Dupin was born at Varzy, in the Nièvre département, in France. He was educated by his father, who was a lawyer of eminence, and at an early age he became principal clerk of an attorney at Paris. On the establishment of the Académie de Legislation he entered it as pupil from Nièvre. In 1800 he was made advocate, and in 1802, when the schools of law were opened, he received successively the degrees of licentiate and doctor from the new faculty. He was in 1810 an unsuccessful candidate for the chair of law at Paris, and in 1811 he also failed to obtain the office of advocate-general at the Court of Cassation. About this time he was added to the commission charged with the classification of the laws of the empire, and, after the interruption caused by the events of 1814 and 1815, was charged with the sole care of that great work. When he entered the chamber of deputies in 1815 he at once took an active part in the debates as a member of the Liberal Opposition, and strenuously opposed the election of the son of Napoleon as emperor after his father's abdication.
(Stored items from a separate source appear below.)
-- ==== Sys2Proof/Tests/Slice0.lean ====
section
/-! SUPPORT. Tests: an ill-formed command for each check of WellFormed, worked examples of the spec, and for each statement
concrete states and operands that meet its hypotheses. -/

namespace Sys2Proof.Tests

open Sys2Proof.Machine

set_option Elab.async false

/-- The guard that always holds. -/
def g1 : Guard := { inv := false, pred := 0 }

/-- The guard that never holds. -/
def g0 : Guard := { inv := true, pred := 0 }

/-! ## Well-formed commands -/

theorem test_wf_control :
    (Instr.registerWrite .jtag 1 .b8 0).wf = false ∧ (Instr.unassignedPageAccess .jtag 2 false .b4).wf = false ∧
    (Instr.unclockedPageAccess .jtag 1 true .b2).wf = false ∧ (Instr.registerWrite .jtag 8 .b8 0).wf = true ∧
    (Instr.evsnapSnap .jtag 2).wf = false ∧ (Instr.evsnapHold .jtag 1).wf = false ∧ (Instr.evsnapRelease .jtag 1).wf = false ∧
    (Instr.mcQueuePop .jtag 0).wf = false := by decide

theorem test_wf_tile :
    (Instr.integerOp 0 g1 .clz 1 2 3).wf = false ∧ (Instr.integerOp 0 g1 .sextw 1 2 0).wf = true ∧
    (Instr.immediateOp 0 g1 .roti 1 2 64).wf = false ∧ (Instr.immediateOp 0 g1 .addi 1 2 64).wf = true ∧
    (Instr.divsuDivss 0 g1 true 3 2).wf = false ∧ (Instr.dstep 0 g1 true 0 2).wf = false ∧
    (Instr.divfin 0 g1 true 31 2 3).wf = false ∧ (Instr.fdivs 0 g1 1 2 3).wf = false ∧ (Instr.fdstep 0 g1 0 3).wf = false ∧
    (Instr.fdfin 0 g1 5).wf = false ∧ (Instr.fdfin 0 g1 30).wf = true := by decide

theorem test_wf_decimal :
    (Instr.dmulw 0 g1 false 1 2 3).wf = false ∧ (Instr.ddivs 0 g1 false 2 3 4).wf = false ∧
    (Instr.daddw 0 g1 1 2 4).wf = false ∧ (Instr.daddw 0 g1 2 3 4).wf = false ∧ (Instr.dsubw 0 g1 2 4 5).wf = false ∧
    (Instr.dnarw 0 g1 1 3).wf = false ∧ (Instr.dsubw 0 g1 2 4 6).wf = true := by decide

theorem test_wf_kiln :
    (Instr.kilnEnqueue 0 g1 (.bin .mulw .b64 2 0 0 0)).wf = false ∧ (Instr.kilnEnqueue 0 g1 (.bin .mulw .b8 3 0 0 0)).wf = false ∧
    (Instr.kilnEnqueue 0 g1 (.bin .dot .b32 2 0 0 0)).wf = false ∧ (Instr.kilnEnqueue 0 g1 (.bin .cmpeq .b8 8 0 0 0)).wf = false ∧
    (Instr.kilnEnqueue 0 g1 (.bin .cmplt .b8 8 0 0 0)).wf = false ∧ (Instr.kilnEnqueue 0 g1 (.bin .cmpltu .b8 9 0 0 0)).wf = false ∧
    (Instr.kilnEnqueue 0 g1 (.dec .mul false 1 2 3 0)).wf = false ∧
    (Instr.kilnEnqueue 0 g1 (.dec (.shr .halfUp 16) false 1 2 0 0)).wf = false ∧
    (Instr.kilnEnqueue 0 g1 (.dec (.shl 3) true 1 2 1 0)).wf = false ∧ (Instr.kilnEnqueue 0 g1 (.dec .neg true 1 2 1 0)).wf = false ∧
    (Instr.kilnEnqueue 0 g1 (.dec .abs true 1 2 1 0)).wf = false ∧ (Instr.kilnEnqueue 0 g1 (.dmulw 1 2 3 0)).wf = false ∧
    (Instr.kilnEnqueue 0 g1 (.dwid 1 2 0)).wf = false ∧ (Instr.kilnEnqueue 0 g1 (.dnar 2 1 0)).wf = false ∧
    (Instr.kilnEnqueue 0 g1 (.fp .cvtws 1 2 3 0)).wf = false ∧ (Instr.kilnEnqueue 0 g1 (.fp .cvtsw 1 2 3 0)).wf = false ∧
    (Instr.kilnEnqueue 0 g1 (.fp .cmpeq 8 2 3 0)).wf = false ∧ (Instr.kilnEnqueue 0 g1 (.fp .cmplt 8 2 3 0)).wf = false ∧
    (Instr.kilnEnqueue 0 g1 (.fp .cmple 8 2 3 0)).wf = false ∧ (Instr.kilnEnqueue 0 g1 (.fp .cmpun 8 2 3 0)).wf = false ∧
    (Instr.kilnEnqueue 0 g1 (.ldk 1 2 3 0 0)).wf = false ∧ (Instr.kilnEnqueue 0 g1 (.stk 4 29 3 0 0)).wf = false ∧
    (Instr.kilnEnqueue 0 g1 (.ldx 3 2 3 0 0)).wf = false ∧ (Instr.kilnEnqueue 0 g1 (.stx 3 2 3 0 0)).wf = false ∧
    (Instr.kilnEnqueue 0 g1 (.ldk 4 28 3 0 0)).wf = true := by decide

theorem test_wf_device :
    (Instr.pcieInboundRequest 0 0 0 (.read 0)).wf = false ∧ (Instr.pcieInboundRequest 0 0 0 (.read 4097)).wf = false ∧
    (Instr.pcieInboundRequest 0 0 0 (.write [])).wf = false ∧ (Instr.msiWrite 0 0 0 []).wf = false ∧
    (Instr.tombstoneExpiry 0).wf = false ∧ (Instr.endmk 0 0 0).wf = false ∧ (Instr.mrec 0 0 [1]).wf = false ∧
    (Instr.bcopy 0 0 1 []).wf = false ∧ (Instr.rsync 0 0 1 []).wf = false ∧ (Instr.spiGo .jtag 0).wf = false ∧
    (Instr.i2cGo .jtag 0).wf = false ∧ (Instr.smbUndefinedCommand { addr := 0x6C, code := 8, pecBad := false }).wf = false ∧ (Instr.cpacc 4 true 0).wf = false ∧
    (Instr.courseBalanceMove 0 1).wf = false := by decide

theorem test_wf_lengths :
    (Instr.pcieInboundRequest 0 0 0 (.write (List.replicate 513 0))).wf = false ∧
    (Instr.spiDone (List.replicate 257 0)).wf = false := by decide +kernel

/-! ## States -/

/-- Tile `t` runs at level `l` with its PC at 1000h, bricks of its four slots at 4000h to 7000h, and counting registers. -/
def at_ (t : TileId) (l : Level) : State :=
  State.reset.modTile t (fun x =>
    ({ x with run := .running, lvl := l, pc := 0x1000, bb := Vector.ofFn (fun i => BitVec.ofNat 64 (3 * 2 ^ 62 + 0x4000 + i.val * 0x1000)) }).modBankAt 0
      (fun b => { b with g := Vector.ofFn (fun i => BitVec.ofNat 64 i.val) }))

/-- A register of tile 3 in `at_ 3 l`. -/
def withG (r : BitVec 5) (v : Nat) (s : State) : State := s.modTile 3 (fun x => x.setG r (BitVec.ofNat 64 v))

/-- ISTAT of tile 3. -/
def withIstat (v : Nat) (s : State) : State := s.modTile 3 (fun x => x.modBank (fun b => { b with istat := BitVec.ofNat 64 v }))

def sL : State := at_ 3 .ledger
def sS : State := at_ 3 .steward
def sK : State := at_ 96 .keystone
def sK3 : State := at_ 3 .keystone

/-- A ticket of course 0 and session 77 in a state. -/
def ticketIn (st : TkState) : TicketRec :=
  { arrival := 40, raw := BitVec.ofNat 512 ((3 * 2 ^ 48 + 5 * 2 ^ 18 + 77) * 2 ^ 448), origin := 5, ring := none, receipt := none,
    fwd := 0, fwdFrom := none, st := st, course := 0, session := 77, entry := 0x8800, prio := true, resume := none,
    frames := Vector.replicate 4 0, slot := none, ws := [], conts := [], contSeqs := [], started := true, tid := none }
At the election after the second restoration Dupin was not reelected. He defended with great intrepidity the principal political victims of the reaction, among others, in conjunction with Pierre-Nicolas Berryer, Marshal Ney; and in October 1815 boldly published a tractate entitled Libre Defense des accusés. In 1827, he was again elected a member of the chamber of deputies and in 1830 he voted the address of the 221, and on 28 February he was in the streets exhorting the citizens to resistance. At the end of 1832, he became president of the chamber, which office he held successively for eight years. On Louis Philippe's abdication in 1848 Dupin introduced the young count of Paris into the chamber, and proposed him as king with the duchess of Orléans as regent.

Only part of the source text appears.